Another major issue causing the price dips is the lack of major exchange listings.
Since its launch, Pi has been unavailable on top exchanges like Binance or Kraken.
This limits liquidity and prevents millions of users from buying or selling the token easily.
As such, for a token with ambitions to become a mainstream digital asset, this can be a huge limitation.
Finally, while Pi network initially promised to on-board developers for a stronger defi ecosystem, its infrastructure has yet to mature.
Many developers continue choosing to build on more mature networks like Avalanche and Solana, with Pi left on the back burner.
All of these issues combined, are the reason for the drop in value and investor confidence.
What’s Next for Pi Network?
From a technical standpoint, the next key resistance levels to watch out for are the $0.87 zone and the psychological $1.00 mark.
If Pi can break through these levels with strong volume and market support, it could kick start a new territory claim from its previous decline.

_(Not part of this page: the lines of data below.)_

/-- Bytes of an input segment (R113). -/
def segmentBytes (b : Nat) (g : Segment) : List Byte :=
  ((List.range 8).flatMap (fun j => [BitVec.ofNat 8 (g.scales.getD j 0), BitVec.ofNat 8 (g.clamps.getD j 0)]))
  ++ (List.range 8).map (fun k => BitVec.ofNat 8 (ofSigned 8 (g.skim.getD k 0)))
  ++ [BitVec.ofNat 8 g.skimClamps, BitVec.ofNat 8 g.skimValid, BitVec.ofNat 8 g.eSeg] ++ List.replicate 5 0
  ++ (List.range 8).flatMap (fun j => leBytes (4 * b) (packBits b (g.elems.getD j [])))

/-- The segment that bytes spell (R113). -/
def segmentOf (b : Nat) (bs : List Byte) : Segment :=
  let at_ := fun (i : Nat) => (bs.getD i 0).toNat
  { scales := (List.range 8).map (fun j => at_ (2 * j)), clamps := (List.range 8).map (fun j => at_ (2 * j + 1)),
    skim := (List.range 8).map (fun k => toSigned 8 (at_ (16 + k))), skimClamps := at_ 24, skimValid := at_ 25, eSeg := at_ 26,
    elems := (chunks (4 * b) 8 (bs.drop 32)).map (fun x => unpackBits b 32 (leNat x)) }

/-- CRC-32C (reflected, polynomial 0x82F63B78, initial and final inversion) of bytes: PRESUMED from RFC 3720 (log 7). -/
def crcBit : Nat → Nat → Nat
  | 0, c => c
  | n + 1, c => crcBit n (if c % 2 = 1 then Nat.xor (c / 2) 0x82F63B78 else c / 2)

def crc32c (bs : List Byte) : Nat := Nat.xor (bs.foldl (fun c b => crcBit 8 (Nat.xor c b.toNat)) 0xFFFFFFFF) 0xFFFFFFFF

/-! ## Lanes (R117, R118) -/

def fits24 (x : Int) : Bool := -(2 ^ 23 : Int) ≤ x && x < 2 ^ 23

/-- Bring a total into 48 bits and its exponent into range (the last lines of add_total). `fuel` bounds the halvings. -/
def normTotal : Nat → Lane → Lane
  | 0, l => l
  | k + 1, l => if 2 ^ 47 ≤ l.m.natAbs then normTotal k { l with m := rneDiv l.m 2, e := l.e + 1 } else l

def capTotal (l : Lane) : Lane :=
  if 511 < l.e then { l with m := if l.m < 0 then -(2 ^ 47 - 1) else 2 ^ 47 - 1, e := 511, sat := true, capped := true } else l

/-- Align two operands: to the smaller exponent when the shifted operand keeps within 47 magnitude bits, otherwise the one
with the smaller exponent is shifted right, rounding half to even. -/
def alignSum (m : Int) (e : Int) (v : Int) (f : Int) : Int × Int :=
  let big := if f ≤ e then (m, e) else (v, f)
  let small := if f ≤ e then (v, f) else (m, e)
  let d := (big.2 - small.2).toNat
  if (big.1 * 2 ^ d).natAbs < 2 ^ 47 then (big.1 * 2 ^ d + small.1, small.2)
  else (big.1 + rneDiv small.1 (2 ^ d), big.2)

def addTotal (l : Lane) (v : Int) (e : Int) : Lane :=
  if l.m = 0 then capTotal (normTotal 8 { l with m := v, e := e })
  else
    let s := alignSum l.m l.e v e
    capTotal (normTotal 8 { l with m := s.1, e := s.2 })

def promote (l : Lane) : Lane := { addTotal l l.r l.er with r := 0, n := 0 }

/-- One partial enters a lane (R118). The count of 4,096 that spills is taken by the bank. -/
def acceptLane (l : Lane) (y : Int) (e : Int) : Lane :=
  let l1 := if 0 < l.n ∧ (l.n = 16 ∨ e ≠ l.er ∨ fits24 (l.r + y) = false) then promote l else l
  let l2 := if l1.n = 0 ∧ fits24 y then { l1 with r := y, er := e, n := 1 }
    else if 0 < l1.n ∧ fits24 (l1.r + y) then { l1 with r := l1.r + y, n := l1.n + 1 }
    else addTotal l1 y e
  { l2 with count := l2.count + 1 }

/-- A partial entry as a lane total, and back (R124). -/
def entryAdd (p : PartialEntry) (v : Int) (e : Int) (sat : Bool) : PartialEntry :=
  let l := addTotal { m := p.mant, e := p.exp, sat := p.sat || sat } v e
  { mant := l.m, exp := l.e, sat := l.sat, resume := p.resume }

/-- Whether adding a total into an entry saturates it (R136). -/
def entryCaps (p : PartialEntry) (l : Lane) : Bool := (addTotal { m := p.mant, e := p.exp } l.m l.e).capped && !l.capped

def entryNat (p : PartialEntry) : Nat :=
  ofSigned 48 p.mant * 2 ^ 16 + ofSigned 10 p.exp * 2 ^ 6 + b2n p.sat * 2 ^ 5 + b2n p.resume * 2 ^ 4

def entryOf (w : Nat) : PartialEntry :=
  { mant := toSigned 48 (w / 2 ^ 16), exp := toSigned 10 (fld w 15 6), sat := bitAt w 5, resume := bitAt w 4 }

/-! ## Activation tables (R127)

Fixed-point arithmetic with 2^-900 steps gives the exact function well beyond the precision that rounding to FP32 needs
over [-16, 16]. -/

def fixBits : Nat := 900
def fixOne : Int := 2 ^ fixBits
def fixMul (a b : Int) : Int := a * b / fixOne

/-- Taylor sum of exp: term k is term (k-1) × x / k. -/
def expSum (x : Int) : Nat → Nat → Int → Int → Int
  | 0, _, _, acc => acc
  | fuel + 1, k, term, acc => let t := fixMul term x / (k : Int); expSum x fuel (k + 1) t (acc + t)

/-- exp of x = n / 16 in fixed point. -/
def expFix (n : Int) : Int := expSum (n * fixOne / 16) 260 1 fixOne fixOne

/-- Series of the integral of exp(-t²/2): the term a_k = a_(k-1) × (-x²/2) / k adds a_k × x / (2k + 1). -/
def phiSum (x h : Int) : Nat → Nat → Int → Int → Int
  | 0, _, _, acc => acc
  | fuel + 1, k, a, acc =>
    let a' := fixMul a h / (k : Int)
    phiSum x h fuel (k + 1) a' (acc + fixMul a' x / ((2 * k + 1 : Nat) : Int))

/-- √(2π) in fixed point: 2π from the arctangent series of Machin, the root as an integer square root. -/
def atanInv (n : Nat) : Nat → Nat → Int → Int → Int
  | 0, _, _, acc => acc
  | fuel + 1, k, p, acc =>
    let p' := p / ((n * n : Nat) : Int)
    atanInv n fuel (k + 1) p' (if k % 2 = 1 then acc - p' / ((2 * k + 1 : Nat) : Int) else acc + p' / ((2 * k + 1 : Nat) : Int))

def piFix : Int :=
  4 * (4 * atanInv 5 220 1 (fixOne / 5) (fixOne / 5) - atanInv 239 80 1 (fixOne / 239) (fixOne / 239))

/-- Integer square root by Newton's method. -/
def isqrt : Nat → Nat → Nat → Nat
  | 0, _, g => g
  | k + 1, n, g => if g = 0 then 0 else isqrt k n ((g + n / g) / 2)

def sqrtTwoPi : Int := (isqrt 24 (2 * piFix * fixOne).toNat (2 ^ (fixBits + 1)) : Nat)

/-- Φ(x) of the normal distribution at x = n / 16. -/
def phiFix (n : Int) : Int :=
  let x := n * fixOne / 16
  let h := -(fixMul x x) / 2
  fixOne / 2 + phiSum x h 700 1 fixOne x * fixOne / sqrtTwoPi

def fixToF32 (v : Int) : W32 := BitVec.ofNat 32 (fpEncodeQ fp32 none (v < 0) v.natAbs 1 (-(fixBits : Int))).1

/-- Node value n_i of GELU (act 2) and SiLU (act 3) at x_i = −16 + i / 16 (R127). -/
def actNode (act i : Nat) : W32 :=
  let n : Int := (i : Int) - 256
  if act = 2 then fixToF32 (n * phiFix n / 16)
  else fixToF32 (n * fixOne / 16 * fixOne / (fixOne + expFix (-n)))

/-- Segment slope s_i = 16 × (n_(i+1) − n_i), rounded to FP32. -/
def actSlope (act i : Nat) : W32 :=
  toF32 (fpMul (.fin false 16 0) (fpAdd (f32 (actNode act (i + 1))) (fpNeg (f32 (actNode act i)))))

/-- The activation of epilogue stage 3 (R126, R127): 0 none, 1 ReLU, 2 GELU, 3 SiLU. -/
def actF32 (act : Nat) (v : W32) : W32 :=
  match act, f32 v with
  | _, .nan => v
  | 0, _ => v
  | 1, x => if fpLt x (.fin false 0 0) then 0 else v
  | _, .inf neg => if neg then 0 else v
  | a, .fin neg m e =>
    -- floor of 16 × v
    let k := scaleNum (fpInt neg m) (e + 4) / (scaleDen 1 (e + 4) : Int)
    if 256 ≤ k then v
    else if k < -256 then 0
    else
      let i := (k + 256).toNat
      let x := fpAdd (.fin neg m e) (.fin (0 < k) k.natAbs (-4))
      toF32 (fpAdd (fpMul x (f32 (actSlope a i))) (f32 (actNode a i)))

/-! ## Top-k (R131) -/

/-- Insert a record into a list by descending value, equal values by ascending position. -/
def topInsert (r : W32 × Nat) : List (W32 × Nat) → List (W32 × Nat)
  | [] => [r]
  | h :: t => if fpLt (f32 h.1) (f32 r.1) ∨ (fpCmp (f32 h.1) (f32 r.1) = some 0 ∧ r.2 < h.2) then r :: h :: t
    else h :: topInsert r t

/-- The k largest of records that are no NaN. -/
def topOf (k : Nat) (rs : List (W32 × Nat)) : List (W32 × Nat) := rs.foldl (fun acc r => (topInsert r acc).take k) []

/-- The k largest elements with their positions, and the number of NaN elements. -/
def topK (k : Nat) (xs : List W32) : List (W32 × Nat) × Nat :=
  let pos := (xs.zip (List.range xs.length)).filter (fun x => !f32IsNan x.1)
  (topOf k pos, xs.length - pos.length)

/-- The second stage of a vector in several regions: the merge of the lists that its parts gave (R131). -/
def mergeTop (k : Nat) (parts : List (List (W32 × Nat))) : List (W32 × Nat) := topOf k parts.flatten

end Sys2Proof.Machine
end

A move above the $1 mark would represent over a 100% recovery from its most recent low/
It could even reignite investor interest.
On the other hand, a break below the $0.5 price level would indicate a lower low for the cryptocurrency, and would invalidate the bullish outlook altogether.
A lot will depend on the general crypto market as a whole. However, Pi network needs to make progress on its own, in terms of exchange listings, transparency, ecosystem development and more.
Weekend Snapshot
The overall crypto market has been relatively flat over the weekend, and Pi network remains one of the best performers over the last few days.
Major altcoins like Ethereum, XRP, BNB and Solana have seen minor losses within the same timeframe, with AVAX leading the decline and dropping by over 4%, along with others like CRO, DOGE, and TON also slipped.
Bitcoin continues to trade above the $82,000 zone after recovering from an earlier dip to $81,600.
The cryptocurrency’s market cap remains above the $1.65 trillion zone, with a dominance at nearly 60%.

Overall, Pi network is back on many investors’ radars.
However, the road remains bumpy. All of the aforementioned problems are issues that need solving, and investors should treat any price rallies with cautious optimism.
For now, all eyes are on the $1.00 level.
A break above this price level could shift the narrative once again. A break below $0.5 on the other hand, could bring the ears back into action with force.